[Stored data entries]
------------------------------------------------------------------------
-- ==== Sys2Proof/Machine/Exchange.lean ====
section
/-! DEFINITION. The exchange instructions: MAJ 0x33 (R403 to R415), with the plan they open (R382, R383, R421). -/

namespace Sys2Proof.Machine

/-! ### Reading a stretch -/

/-- What reading a stretch comes to: all of it, a failing byte with what came before it, or a wait for an answer. -/
inductive Span where
  | ok (s : State) (got : List Byte)
  | bad (s : State) (got : List Byte) (c : Cause)
  | wait (s : State)

/-- A plain read of the hart of the pieces that follow `got`, in rising order. What comes before a failing word is read (R267). -/
def State.readPieces (s : State) (h : Hart) (got : List Byte) : List Piece → Span
  | [] => .ok s got
  | p :: ps =>
    if p.place.target = .memory then
      match s.badWord p.place.addr p.size with
      | some w =>
        let (xs, s) := s.readNear h [{ p with size := 8 * w - p.place.addr }]
        .bad (s.logBad (·.of s.cur h) w) (got ++ xs) .dataerr
      | none =>
        let (xs, s) := (s.noteRead h [p]).readNear h [p]
        s.readPieces h (got ++ xs) ps
    else
      match s.issueRead (.hart s.cur) p.place p.size with
      | (s, .answered (.data v)) =>
        (s.noteFar h p.place (toBytesLE p.size v)).readPieces h (got ++ toBytesLE p.size v) ps
      | (s, .answered (.failed c)) => .bad s got c
      | (s, .sent tag) =>
        .wait (s.onWait fun w => { w with request := some tag, answer := none, left := p :: ps, got := got })
      | (s, .full) => .wait (s.onWait fun w => { w with request := none, answer := none, left := p :: ps, got := got })

/-- Reads on from `va + got.length` up to `n` bytes in all. -/
def State.readUpTo (s : State) (h : Hart) (va : Nat) (got : List Byte) (n : Nat) : Span :=
  let m := n - got.length
  let (s, ps, err) := s.routeWide (s.hartAgent s.cur h 0) .read (granules m) ((va + got.length) % 2 ^ 64) m
  match s.readPieces h got (splitWords ps), err with
  | .ok s got, some (c, _) => .bad s got c
  | r, _ => r

/-- Reads on while more is needed. -/
def Span.more (h : Hart) (va : Nat) (need : List Byte → Nat) : Nat → Span → Span
  | fuel + 1, .ok s got => if need got ≤ got.length then .ok s got else Span.more h va need fuel (s.readUpTo h va got (need got))
  | _, r => r

/-- What has been read when the hart resumes: nothing at first, what an answer adds, or what stood while no tag was free. -/
def State.resumeSpan (s : State) (h : Hart) : Span :=
  match h.wait.answer, h.wait.request with
  | some (.failed c), _ => .bad (s.onWait fun _ => idleWait) h.wait.got c
  | some (.data v), _ =>
    let s := s.onWait fun _ => idleWait
    match h.wait.left with
    | [] => .ok s h.wait.got
    | p :: ps => (s.noteFar h p.place (toBytesLE p.size v)).readPieces h (h.wait.got ++ toBytesLE p.size v) ps
  | none, some _ => .wait s
  | none, none => if h.wait.left.isEmpty then .ok s [] else (s.onWait fun _ => idleWait).readPieces h h.wait.got h.wait.left

/-- Reads from `va` as many bytes as those read so far call for. -/
def State.readSpan (s : State) (h : Hart) (va : Nat) (need : List Byte → Nat) : Span :=
  Span.more h va need 8 (s.resumeSpan h)

/-! ### The plan (Tables 19.1 to 19.4) -/

/-- Dword `i` of a plan. -/
def planDword (xs : List Byte) (i : Nat) : Word := BitVec.ofNat 64 (ofBytesLE ((xs.drop (8 * i)).take 8))

/-- NSEND and NRECV. -/
def planSenders (xs : List Byte) : Nat := fieldOf (planDword xs 3) 0 15
def planReceivers (xs : List Byte) : Nat := fieldOf (planDword xs 3) 32 9

/-- The bytes of a plan that must be read: PCTL first, then the fixed part, then the entries (R382). -/
def planNeed (xs : List Byte) : Nat :=
  if xs.length < 8 then 8 else if xs.length < 0x940 then 0x940 else 0x940 + 8 * (planSenders xs + planReceivers xs)

/-- Fields of PCTL (Table 19.2). -/
def planXid (p : Word) : Nat := fieldOf p 52 4
def planScope (p : Word) : Nat := fieldOf p 50 2
def planWide (p : Word) : Bool := bitOf p.toNat 49
def planComb (p : Word) : Nat := fieldOf p 44 4
def planMode (p : Word) : Nat := fieldOf p 42 2
def planShift (p : Word) : Nat := fieldOf p 38 4
def planSplitters (p : Word) : Nat := fieldOf p 30 8
def planSegments (p : Word) : Nat := fieldOf p 28 2 + 1

/-- Segment word `i` (Table 19.3). -/
def planSegWord (xs : List Byte) (i : Nat) : Nat := fieldOf (planDword xs (1 + i / 2)) (32 * (i % 2)) 32

/-- The segments' types and byte counts. -/
def planSegs (xs : List Byte) : List (Nat × Nat) :=
  (List.range (planSegments (planDword xs 0))).map fun i =>
    (bitsOf (planSegWord xs i) 28 4, bitsOf (planSegWord xs i) 0 13)

/-- The splitters and the map. -/
def planTable (xs : List Byte) : List Nat :=
  (List.range (planSplitters (planDword xs 0))).map fun j => (planDword xs (8 + j)).toNat
def planMap (xs : List Byte) : List Nat :=
  ((xs.drop 0x840).take (planSplitters (planDword xs 0) + 1)).map fun b => b.toNat

/-- `n` entry words from dword `i` on. -/
def planWords (xs : List Byte) (i : Nat) : Nat → List Word
  | 0 => []
  | n + 1 => planDword xs i :: planWords xs (i + 1) n

/-- An entry (Table 19.4). -/
def planEntry (w : Word) : Endpoint :=
  { row := fieldOf w 60 4, col := fieldOf w 56 4, kind := fieldOf w 54 2, die := fieldOf w 48 2, wid := fieldOf w 0 48 }

/-- The entry words of senders and receivers. -/
def senderWords (xs : List Byte) : List Word := planWords (xs.drop 0x940) 0 (planSenders xs)
def receiverWords (xs : List Byte) : List Word :=
  planWords (xs.drop (0x940 + 8 * planSenders xs)) 0 (planReceivers xs)

/-! ### Its checks (Table 19.5) -/

/-- Reserved and unused fields are zero and the version is right (reason 0x02). -/
def planClean (xs : List Byte) : Bool :=
  let p := planDword xs 0
  let counts := planDword xs 3
  fieldOf p 56 8 == 1 && fieldOf p 48 1 == 0 && fieldOf p 0 28 == 0 && fieldOf counts 41 23 == 0 &&
  fieldOf counts 15 17 == 0 && (List.range 4).all (fun i => planDword xs (4 + i) == 0) && planDword xs 263 == 0 &&
  (List.range 4).all (fun i =>
    bitsOf (planSegWord xs i) 13 15 == 0 && (decide (i < planSegments p) || planSegWord xs i == 0)) &&
  (List.range 255).all (fun j => decide (j < planSplitters p) || planDword xs (8 + j) == 0) &&
  ((xs.drop (0x840 + planSplitters p + 1)).take (255 - planSplitters p)).all (· == 0) &&
  (senderWords xs ++ receiverWords xs).all fun w =>
    let x := planEntry w
    fieldOf w 50 4 == 0 && (x.kind != 0 || x.die == 0) && (x.kind != 1 || x.wid == 0)

/-- The combiner accepts the segments (Table 19.6). -/
def combinerAccepts (comb : Nat) (segs : List (Nat × Nat)) : Bool :=
  match comb with
  | 1 => segs.all fun x => x.1 == 2 || x.1 == 6
  | 2 => segs.all fun x => x.1 == 10
  | 3 => segs.all fun x => x.1 == 8
  | 4 | 5 => segs.all fun x => decide (x.1 < 14)
  | 7 => segs.length == 1
  | _ => true

/-- Splitters do not decrease and fit the key (reason 0x07). -/
def tableOk (bits : Nat) : List Nat → Bool
  | [] => true
  | [x] => decide (x < 2 ^ bits)
  | x :: y :: r => decide (x < 2 ^ bits) && decide (x ≤ y) && tableOk bits (y :: r)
------------------------------------------------------------------------
▶ [Task instructions]
Transcribe the entries above so that nothing in them differs from the original.

▶ [Solution]
-- ==== Sys2Proof/Machine/Exchange.lean ====
section
/-! DEFINITION. The exchange instructions: MAJ 0x33 (R403 to R415), with the plan they open (R382, R383, R421). -/

namespace Sys2Proof.Machine

/-! ### Reading a stretch -/

/-- What reading a stretch comes to: all of it, a failing byte with what came before it, or a wait for an answer. -/
inductive Span where
  | ok (s : State) (got : List Byte)
  | bad (s : State) (got : List Byte) (c : Cause)
  | wait (s : State)

/-- A plain read of the hart of the pieces that follow `got`, in rising order. What comes before a failing word is read (R267). -/
def State.readPieces (s : State) (h : Hart) (got : List Byte) : List Piece → Span
  | [] => .ok s got
  | p :: ps =>
    if p.place.target = .memory then
      match s.badWord p.place.addr p.size with
      | some w =>
        let (xs, s) := s.readNear h [{ p with size := 8 * w - p.place.addr }]
        .bad (s.logBad (·.of s.cur h) w) (got ++ xs) .dataerr
      | none =>
        let (xs, s) := (s.noteRead h [p]).readNear h [p]
        s.readPieces h (got ++ xs) ps
    else
      match s.issueRead (.hart s.cur) p.place p.size with
      | (s, .answered (.data v)) =>
        (s.noteFar h p.place (toBytesLE p.size v)).readPieces h (got ++ toBytesLE p.size v) ps
      | (s, .answered (.failed c)) => .bad s got c
      | (s, .sent tag) =>
        .wait (s.onWait fun w => { w with request := some tag, answer := none, left := p :: ps, got := got })
      | (s, .full) => .wait (s.onWait fun w => { w with request := none, answer := none, left := p :: ps, got := got })

/-- Reads on from `va + got.length` up to `n` bytes in all. -/
def State.readUpTo (s : State) (h : Hart) (va : Nat) (got : List Byte) (n : Nat) : Span :=
  let m := n - got.length
  let (s, ps, err) := s.routeWide (s.hartAgent s.cur h 0) .read (granules m) ((va + got.length) % 2 ^ 64) m
  match s.readPieces h got (splitWords ps), err with
  | .ok s got, some (c, _) => .bad s got c
  | r, _ => r

/-- Reads on while more is needed. -/
def Span.more (h : Hart) (va : Nat) (need : List Byte → Nat) : Nat → Span → Span
  | fuel + 1, .ok s got => if need got ≤ got.length then .ok s got else Span.more h va need fuel (s.readUpTo h va got (need got))
  | _, r => r

/-- What has been read when the hart resumes: nothing at first, what an answer adds, or what stood while no tag was free. -/
def State.resumeSpan (s : State) (h : Hart) : Span :=
  match h.wait.answer, h.wait.request with
  | some (.failed c), _ => .bad (s.onWait fun _ => idleWait) h.wait.got c
  | some (.data v), _ =>
    let s := s.onWait fun _ => idleWait
    match h.wait.left with
    | [] => .ok s h.wait.got
    | p :: ps => (s.noteFar h p.place (toBytesLE p.size v)).readPieces h (h.wait.got ++ toBytesLE p.size v) ps
  | none, some _ => .wait s
  | none, none => if h.wait.left.isEmpty then .ok s [] else (s.onWait fun _ => idleWait).readPieces h h.wait.got h.wait.left

/-- Reads from `va` as many bytes as those read so far call for. -/
def State.readSpan (s : State) (h : Hart) (va : Nat) (need : List Byte → Nat) : Span :=
  Span.more h va need 8 (s.resumeSpan h)

/-! ### The plan (Tables 19.1 to 19.4) -/

/-- Dword `i` of a plan. -/
def planDword (xs : List Byte) (i : Nat) : Word := BitVec.ofNat 64 (ofBytesLE ((xs.drop (8 * i)).take 8))

/-- NSEND and NRECV. -/
def planSenders (xs : List Byte) : Nat := fieldOf (planDword xs 3) 0 15
def planReceivers (xs : List Byte) : Nat := fieldOf (planDword xs 3) 32 9

/-- The bytes of a plan that must be read: PCTL first, then the fixed part, then the entries (R382). -/
def planNeed (xs : List Byte) : Nat :=
  if xs.length < 8 then 8 else if xs.length < 0x940 then 0x940 else 0x940 + 8 * (planSenders xs + planReceivers xs)

/-- Fields of PCTL (Table 19.2). -/
def planXid (p : Word) : Nat := fieldOf p 52 4
def planScope (p : Word) : Nat := fieldOf p 50 2
def planWide (p : Word) : Bool := bitOf p.toNat 49
def planComb (p : Word) : Nat := fieldOf p 44 4
def planMode (p : Word) : Nat := fieldOf p 42 2
def planShift (p : Word) : Nat := fieldOf p 38 4
def planSplitters (p : Word) : Nat := fieldOf p 30 8
def planSegments (p : Word) : Nat := fieldOf p 28 2 + 1

/-- Segment word `i` (Table 19.3). -/
def planSegWord (xs : List Byte) (i : Nat) : Nat := fieldOf (planDword xs (1 + i / 2)) (32 * (i % 2)) 32

/-- The segments' types and byte counts. -/
def planSegs (xs : List Byte) : List (Nat × Nat) :=
  (List.range (planSegments (planDword xs 0))).map fun i =>
    (bitsOf (planSegWord xs i) 28 4, bitsOf (planSegWord xs i) 0 13)

/-- The splitters and the map. -/
def planTable (xs : List Byte) : List Nat :=
  (List.range (planSplitters (planDword xs 0))).map fun j => (planDword xs (8 + j)).toNat
def planMap (xs : List Byte) : List Nat :=
  ((xs.drop 0x840).take (planSplitters (planDword xs 0) + 1)).map fun b => b.toNat

/-- `n` entry words from dword `i` on. -/
def planWords (xs : List Byte) (i : Nat) : Nat → List Word
  | 0 => []
  | n + 1 => planDword xs i :: planWords xs (i + 1) n

/-- An entry (Table 19.4). -/
def planEntry (w : Word) : Endpoint :=
  { row := fieldOf w 60 4, col := fieldOf w 56 4, kind := fieldOf w 54 2, die := fieldOf w 48 2, wid := fieldOf w 0 48 }

/-- The entry words of senders and receivers. -/
def senderWords (xs : List Byte) : List Word := planWords (xs.drop 0x940) 0 (planSenders xs)
def receiverWords (xs : List Byte) : List Word :=
  planWords (xs.drop (0x940 + 8 * planSenders xs)) 0 (planReceivers xs)

/-! ### Its checks (Table 19.5) -/

/-- Reserved and unused fields are zero and the version is right (reason 0x02). -/
def planClean (xs : List Byte) : Bool :=
  let p := planDword xs 0
  let counts := planDword xs 3
  fieldOf p 56 8 == 1 && fieldOf p 48 1 == 0 && fieldOf p 0 28 == 0 && fieldOf counts 41 23 == 0 &&
  fieldOf counts 15 17 == 0 && (List.range 4).all (fun i => planDword xs (4 + i) == 0) && planDword xs 263 == 0 &&
  (List.range 4).all (fun i =>
    bitsOf (planSegWord xs i) 13 15 == 0 && (decide (i < planSegments p) || planSegWord xs i == 0)) &&
  (List.range 255).all (fun j => decide (j < planSplitters p) || planDword xs (8 + j) == 0) &&
  ((xs.drop (0x840 + planSplitters p + 1)).take (255 - planSplitters p)).all (· == 0) &&
  (senderWords xs ++ receiverWords xs).all fun w =>
    let x := planEntry w
    fieldOf w 50 4 == 0 && (x.kind != 0 || x.die == 0) && (x.kind != 1 || x.wid == 0)

/-- The combiner accepts the segments (Table 19.6). -/
def combinerAccepts (comb : Nat) (segs : List (Nat × Nat)) : Bool :=
  match comb with
  | 1 => segs.all fun x => x.1 == 2 || x.1 == 6
  | 2 => segs.all fun x => x.1 == 10
  | 3 => segs.all fun x => x.1 == 8
  | 4 | 5 => segs.all fun x => decide (x.1 < 14)
  | 7 => segs.length == 1
  | _ => true

/-- Splitters do not decrease and fit the key (reason 0x07). -/
def tableOk (bits : Nat) : List Nat → Bool
  | [] => true
  | [x] => decide (x < 2 ^ bits)
  | x :: y :: r => decide (x < 2 ^ bits) && decide (x ≤ y) && tableOk bits (y :: r)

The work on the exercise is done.